We have a script that periodically downloads documents from different sources. I'm going to move this to celery, but by doing this I wanted to use pooling at the same time, but I was not sure how to do it.
My current thought is to do something like this with Requests:
import celery import requests s = requests.session() @celery.task(retry=2) def get_doc(url): doc = s.get(url)
But I am worried that the connections will remain vague.
I really only need connections to stay open while I process new documents.
So something like this is possible:
import celery import requests def get_all_docs() docs = Doc.objects.filter(some_filter=True) s = requests.session() for doc in docs: t=get_doc.delay(doc.url, s) @celery.task(retry=2) def get_doc(url): doc = s.get(url)
However, in this case, I am not sure that the connection sessions will be saved in different instances or if the requests will create new connections after the etching / spilling is completed.
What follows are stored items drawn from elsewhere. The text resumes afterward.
/-! ### The effects -/

/-- The effects of the operations on `s`: what each of them leaves when it is performed, and when that is. -/
inductive Performs (s : State) : Instr → State → Prop where
  /-- A beat with a wrong flag is taken (R202). -/
  | malformed {w : BeatWord} {rest : List BeatWord} (hinq : s.inq = w :: rest) (hflags : ¬ FlagsRight s.cfg s.pos w) :
      Performs s .lds (raiseFault .dimMismatch s.pos { s with inq := rest })
  | loaded {w : BeatWord} {rest : List BeatWord} {g : Grid} (hinq : s.inq = w :: rest)
      (hflags : FlagsRight s.cfg s.pos w) (hload : gridLoad s.cfg s.pos (decodeBeat w).data s.g = .ok g) :
      Performs s .lds (advance .lds { s with inq := rest, g := g })
  /-- An error or a sum leaves the range (40_disperser.md R130). -/
  | overflowed (hover : gridQuantize s.cfg s.pos s.g = .error .overflow) :
      Performs s .qdf (raiseFault .accOverflow s.pos s)
  | quantized {level : Sym} {g : Grid} (hlevel : gridQuantize s.cfg s.pos s.g = .ok (level, g))
      (hcell : s.pos < s.q.length) :
      Performs s .qdf (advance .qdf { s with g := g, q := s.q.set s.pos level })
  | counted {x : Sym} (hx : s.q[s.pos]? = some x) :
      Performs s .tcn (advance .tcn { s with
        t := bumpTransition (if s.pos = 0 then Vector.replicate 7 (Vector.replicate 7 0) else s.t)
          (if s.pos = 0 then 0 else s.prev) x
        prev := x })
  | ranked (hpos : s.pos < 7) :
      Performs s .rnk (advance .rnk { s with rk := s.rk.set s.pos (rankRow s.cfg.rankTie s.t[s.pos]) })
  | remapped {x k : Sym} {hist : Vector Nat 7} (hx : s.q[s.pos]? = some x) (hslot : s.pos < s.rs.length)
      (hk : k = s.rk[(if s.pos = 0 then 0 else s.prev : Sym)][x])
      (hhist : hist = if s.pos = 0 then Vector.replicate 7 0 else s.hist) :
      Performs s .rmp (advance .rmp { s with
        rs := s.rs.set s.pos k, hist := hist.set k (hist[k] + 1), prev := x })
  | seeded : Performs s .hsd (enter .hmg (seedHuffman s))
  | merged {rest : List HEntry} {left right : HEntry} (hlist : validList s = rest ++ [right, left])
      (hlow : 7 ≤ s.nnode.toNat) (hnode : s.nnode.toNat - 7 < 6) :
      Performs s .hmg (advance .hmg (mergeHuffman s left right hnode))
  | rankWord {bytes : List Byte} (hbytes : rankBytes s = .ok bytes) (hsink : sinkAccepts bytes.length s = true) :
      Performs s .erk (advance .erk (emit bytes s))
  | treeByte {bytes : List Byte} (hbytes : nodeBytes s = .ok bytes) (hsink : sinkAccepts bytes.length s = true) :
      Performs s .etn (advance .etn (emit bytes s))
  | packed {p : Packed} (hp : packCell s = .ok p) (hsink : sinkAccepts p.bytes.length s = true) :
      Performs s .pcw (advance .pcw { emit p.bytes s with bacc := p.bacc, bcnt := p.bcnt })
  | flushed (hsink : sinkAccepts (flushBytes s.bacc s.bcnt).length s = true) :
      Performs s .fls (enter .lds
        { emit (flushBytes s.bacc s.bcnt) s with bacc := 0, bcnt := 0, frameIdx := s.frameIdx + 1 })

theorem rankBytes_length {s : State} {bytes : List Byte} (h : rankBytes s = .ok bytes) : bytes.length = 2 := by
  unfold rankBytes at h
  split at h
  · split at h <;> cases h
    rfl
  · cases h

theorem rankBytes_of_isPermutation {s : State} (hpos : s.pos < 7) (hrow : IsPermutation s.rk[s.pos]) :
    rankBytes s = .ok (encodeRankWord (permIdxClosed s.rk[s.pos])) := by
  simp only [rankBytes, hpos, dite_true, permIdx_eq_closed hrow]

theorem nodeBytes_of_lt {s : State} (hpos : s.pos < 6) :
    nodeBytes s = .ok [encodeNode s.tree[s.pos].left s.tree[s.pos].right] := by
  simp only [nodeBytes, hpos, dite_true]

theorem nodeBytes_length {s : State} {bytes : List Byte} (h : nodeBytes s = .ok bytes) : bytes.length = 1 := by
  unfold nodeBytes at h
  split at h <;> cases h
  rfl

theorem packCell_bytes_length {s : State} {p : Packed} (h : packCell s = .ok p) : p.bytes.length ≤ 1 := by
  unfold packCell at h
  split at h
  · cases h
  · split at h <;> cases h <;> exact packCodeword_bytes_length _ _ _

theorem flushBytes_length (bacc : BitVec 7) (bcnt : BitVec 3) : (flushBytes bacc bcnt).length ≤ 1 := by
  unfold flushBytes
  split <;> simp

/-! ### Every effect is the operation's, and an operation that answers has one or waits -/

theorem exec_of_performs {s t : State} {i : Instr} (h : Performs s i t) : exec i s = .next t := by
  cases h with
  | malformed hinq hflags => exact exec_lds_of_not_flagsRight hinq hflags
  | loaded hinq hflags hload => exact exec_lds_of_flagsRight hinq hflags hload
  | overflowed hover => exact execQdf_of_overflow hover
  | quantized hlevel hcell => exact exec_qdf_of_level hlevel hcell
  | counted hx => rw [exec_tcn_of_cell hx, startCount_t, startCount_prev]
  | ranked hpos => exact exec_rnk_of_lt hpos
  | remapped hx hslot hk hhist => rw [exec_rmp_of_cell hx hslot hk, startRemap_hist, hhist]
  | seeded => exact exec_hsd s
  | merged hlist hlow hnode => exact exec_hmg hlist hlow hnode
  | rankWord hbytes hsink =>
    simp only [exec, execErk, hbytes]
    exact emitThen_of_sinkAccepts _ hsink
  | treeByte hbytes hsink =>
    simp only [exec, execEtn, hbytes]
    exact emitThen_of_sinkAccepts _ hsink
  | packed hp hsink => exact exec_pcw_of_packCell hp hsink
  | flushed hsink =>
    exact emitThen_of_sinkAccepts
      (fun u => enter .lds { u with bacc := 0, bcnt := 0, frameIdx := u.frameIdx + 1 }) hsink

theorem enabled_iff (s : State) : enabled s = true ↔ s.fault = false ∧ s.op ≠ .flt ∧ (s.op = .lds → s.inq ≠ []) ∧
    sinkAccepts (offeredBytes s).length s = true := by
  simp [enabled, and_assoc, imp_iff_not_or]

theorem enabled_eq_false_iff (s : State) : enabled s = false ↔ s.fault = true ∨ s.op = .flt ∨
    (s.op = .lds ∧ s.inq = []) ∨ sinkAccepts (offeredBytes s).length s = false := by
  simp only [enabled, Bool.and_eq_false_iff, Bool.not_eq_false', decide_eq_false_iff_not, not_not, Bool.and_eq_true,
    decide_eq_true_eq, List.isEmpty_iff, or_assoc]

theorem Performs.of_exec {s t u : State} {i : Instr} (hp : Performs s i u) (h : exec i s = .next t) : Performs s i t :=
  Host.Outcome.next.inj ((exec_of_performs hp).symm.trans h) ▸ hp

section
variable {s : State}

theorem offeredBytes_of_rankBytes {bytes : List Byte} (hop : s.op = .erk) (h : rankBytes s = .ok bytes) :
    offeredBytes s = bytes := by
  simp [offeredBytes, hop, h, Except.toOption]

theorem offeredBytes_of_nodeBytes {bytes : List Byte} (hop : s.op = .etn) (h : nodeBytes s = .ok bytes) :
    offeredBytes s = bytes := by
  simp [offeredBytes, hop, h, Except.toOption]

theorem offeredBytes_of_packCell {p : Packed} (hop : s.op = .pcw) (h : packCell s = .ok p) :
    offeredBytes s = p.bytes := by
  simp [offeredBytes, hop, h, Except.toOption]

theorem offeredBytes_of_fls (hop : s.op = .fls) : offeredBytes s = flushBytes s.bacc s.bcnt := by
  simp [offeredBytes, hop]

end

theorem exists_validList_eq {s : State} (h : 2 ≤ s.hlen.toNat) :
    ∃ rest right left, validList s = rest ++ [right, left] := by
  have hlength : (validList s).length = s.hlen.toNat - 2 + 2 := by
    have := s.hlen.isLt
    simp only [validList, List.length_take, Vector.length_toList]
    omega
  obtain ⟨rest, right, left, hlist, -⟩ := exists_eq_append_pair hlength
  exact ⟨rest, right, left, hlist⟩

/-- An operation that emits waits for its sink, or has its effect. -/
theorem performs_or_waits_of_emitThen {s t : State} {bytes : List Byte} {rest : State → State}
    (hoffered : offeredBytes s = bytes)
    (hperforms : sinkAccepts bytes.length s = true → Performs s s.op (rest (emit bytes s)))
    (h : emitThen bytes s rest = .next t) : (enabled s = false ∧ t = s) ∨ Performs s s.op t := by
  rcases emitThen_cases bytes s rest with ⟨hwait, he⟩ | ⟨hsink, he⟩ <;> rw [he] at h <;> cases h
  · exact .inl ⟨(enabled_eq_false_iff s).2 (.inr (.inr (.inr (hoffered ▸ hwait)))), rfl⟩
  · exact .inr (hperforms hsink)

theorem performs_or_waits_of_exec {s t : State} (h : exec s.op s = .next t) :
    (enabled s = false ∧ t = s) ∨ Performs s s.op t := by
  cases hop : s.op <;> rw [hop] at h
  case lds =>
    rcases execLds_cases s with ⟨hinq, he⟩ | ⟨w, rest, hinq, ⟨hflags, he⟩ | ⟨hflags, ⟨f, -, he⟩ | ⟨g, hload, he⟩⟩⟩ <;>
      rw [exec, he] at h <;> cases h
    · exact .inl ⟨(enabled_eq_false_iff s).2 (.inr (.inr (.inl ⟨hop, hinq⟩))), rfl⟩
    · exact .inr (.malformed hinq (by rw [← beatOkAt_decodeBeat, hflags]; exact Bool.false_ne_true))
    · exact .inr (.loaded hinq ((beatOkAt_decodeBeat _ _ _).1 hflags) hload)
  case qdf =>
    rcases execQdf_cases s with ⟨hover, he⟩ | ⟨f, he⟩ | ⟨level, g, hlevel, hcell, he⟩ <;> rw [exec, he] at h <;> cases h
    · exact .inr (.overflowed hover)
    · exact .inr (.quantized hlevel hcell)
  case tcn =>
    cases hx : s.q[s.pos]? with
    | none => simp [exec, execTcn, hx] at h
    | some x => exact .inr ((Performs.counted hx).of_exec h)
  case rnk =>
    by_cases hpos : s.pos < 7
    · exact .inr ((Performs.ranked hpos).of_exec h)
    · simp [exec, execRnk, hpos] at h
  case rmp =>
    cases hx : s.q[s.pos]? with
    | none => simp [exec, execRmp, hx] at h
    | some x =>
      by_cases hslot : s.pos < s.rs.length
      · exact .inr ((Performs.remapped hx hslot rfl rfl).of_exec h)
      · simp [exec, execRmp, hx, hslot] at h
  case hsd =>
    cases h
    exact .inr .seeded
  case hmg =>
    by_cases hlen : 2 ≤ s.hlen.toNat
    · by_cases hnode : 7 ≤ s.nnode.toNat ∧ s.nnode.toNat - 7 < 6
      · obtain ⟨rest, right, left, hlist⟩ := exists_validList_eq hlen
        exact .inr ((Performs.merged hlist hnode.1 hnode.2).of_exec h)
      · simp [exec, execHmg, hlen, hnode] at h
    · rw [exec, execHmg_of_not (Nat.lt_of_not_le hlen)] at h
      cases h
  case erk =>
    cases hbytes : rankBytes s with
    | error f => simp [exec, execErk, hbytes] at h
    | ok bytes =>
      simp only [exec, execErk, hbytes] at h
      rw [← hop]
      exact performs_or_waits_of_emitThen (offeredBytes_of_rankBytes hop hbytes)
        (fun hsink => hop ▸ .rankWord hbytes hsink) h
  case etn =>
    cases hbytes : nodeBytes s with
    | error f => simp [exec, execEtn, hbytes] at h
    | ok bytes =>
      simp only [exec, execEtn, hbytes] at h
      rw [← hop]
      exact performs_or_waits_of_emitThen (offeredBytes_of_nodeBytes hop hbytes)
        (fun hsink => hop ▸ .treeByte hbytes hsink) h
  case pcw =>
    rcases execPcw_cases s with ⟨f, -, he⟩ | ⟨p, hp, he⟩ <;> rw [exec, he] at h
    · cases h
    · rw [← hop]
      exact performs_or_waits_of_emitThen (offeredBytes_of_packCell hop hp)
        (fun hsink => hop ▸ .packed hp hsink) h
  case fls =>
    rw [← hop]
    exact performs_or_waits_of_emitThen (rest := fun u => enter .lds _) (offeredBytes_of_fls hop)
      (fun hsink => hop ▸ .flushed hsink) h
  case flt =>
    cases h
    exact .inl ⟨(enabled_eq_false_iff s).2 (.inr (.inl hop)), rfl⟩

/-- What a step can do. -/
theorem waits_or_performs {s t : State} (h : step s = .next t) :
    (enabled s = false ∧ t = s) ∨ (s.fault = false ∧ Performs s s.op t) := by
  rcases step_cases s with ⟨hfault, he⟩ | ⟨hfault, he⟩ <;> rw [he] at h
  · cases h
    exact .inl ⟨(enabled_eq_false_iff s).2 (.inl hfault), rfl⟩
  · exact (performs_or_waits_of_exec h).imp_right fun hp => ⟨hfault, hp⟩

theorem step_of_performs {s t : State} (hfault : s.fault = false) (h : Performs s s.op t) : step s = .next t :=
  (step_of_op rfl hfault).trans (exec_of_performs h)

theorem emitThen_of_not_sinkAccepts {bytes : List Byte} {s : State} (rest : State → State)
    (h : sinkAccepts bytes.length s = false) : emitThen bytes s rest = .next s := by
  simp [emitThen, h]

/-- An operation waits for a sink that does not take what it offers (R213). -/
theorem exec_of_not_sinkAccepts {s : State} (h : sinkAccepts (offeredBytes s).length s = false) :
    exec s.op s = .next s := by
  cases hop : s.op <;> simp only [offeredBytes, hop, List.length_nil, sinkAccepts_zero, Bool.true_eq_false] at h
  case erk =>
    cases hbytes : rankBytes s <;> simp [hbytes, Except.toOption] at h
    simpa only [exec, execErk, hbytes] using emitThen_of_not_sinkAccepts _ h
  case etn =>
    cases hbytes : nodeBytes s <;> simp [hbytes, Except.toOption] at h
    simpa only [exec, execEtn, hbytes] using emitThen_of_not_sinkAccepts _ h
  case pcw =>
    cases hp : packCell s <;> simp [hp, Except.toOption] at h
    simpa only [exec, execPcw, hp] using emitThen_of_not_sinkAccepts _ h
  case fls =>
    exact emitThen_of_not_sinkAccepts
      (fun u => enter .lds { u with bacc := 0, bcnt := 0, frameIdx := u.frameIdx + 1 }) h

/-! ### The agents outside (R211 to R214) -/

/-- `s` with more beats behind those in IN, and with another readiness of the sink. -/
def outside (beats : List BeatWord) (room : Option Nat) (s : State) : State := sinkOffers room (offerBeats beats s)

theorem advance_outside (i : Instr) (beats : List BeatWord) (room : Option Nat) (s : State) :
    advance i (outside beats room s) = outside beats room (advance i s) := by
  rcases advance_cases i s with ⟨h, -⟩ | ⟨h, -⟩ <;> simp [advance, h, outside, offerBeats, sinkOffers, enter]

/-- Some bytes went to the sink: what is left of its room, and the effect on `s` with the agents' doings on top. -/
def PerformsOutside (s : State) (i : Instr) (t : State) (beats : List BeatWord) (room : Option Nat) : Prop :=
  ∃ n, t.sinkRoom = s.sinkRoom.map (· - n) ∧
    Performs (outside beats room s) i (outside beats (room.map (· - n)) t)

section
variable {s u : State} {i : Instr} {beats : List BeatWord} {room : Option Nat}

theorem performsOutside_of_silent (h : Performs (outside beats room s) i (outside beats room u))
    (hroom : u.sinkRoom = s.sinkRoom) : PerformsOutside s i u beats room :=
  ⟨0, by simpa using hroom, by simpa using h⟩

theorem performsOutside_of_silent_advance (h : Performs (outside beats room s) i (advance i (outside beats room u)))
    (hroom : u.sinkRoom = s.sinkRoom) : PerformsOutside s i (advance i u) beats room :=
  performsOutside_of_silent (advance_outside i beats room u ▸ h) ((advance_sinkRoom i u).trans hroom)

theorem performsOutside_of_emit {n : Nat}
    (h : Performs (outside beats room s) i (advance i (outside beats (room.map (· - n)) u)))
    (hroom : u.sinkRoom = s.sinkRoom.map (· - n)) : PerformsOutside s i (advance i u) beats room :=
  ⟨n, (advance_sinkRoom i u).trans hroom, advance_outside i beats _ u ▸ h⟩

end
Finally, I could try experimental support for task decorators in the class method, so something like this:
import celery import requests class GetDoc(object): def __init__(self): self.s = requests.session() @celery.task(retry=2) def get_doc(url): doc = self.s.get(url)
The latter looks like the best approach, and I'm going to test it; however, I was wondering if someone here had already done something similar to this, or if not, one of you reading this might be a better fit than one of the above methods.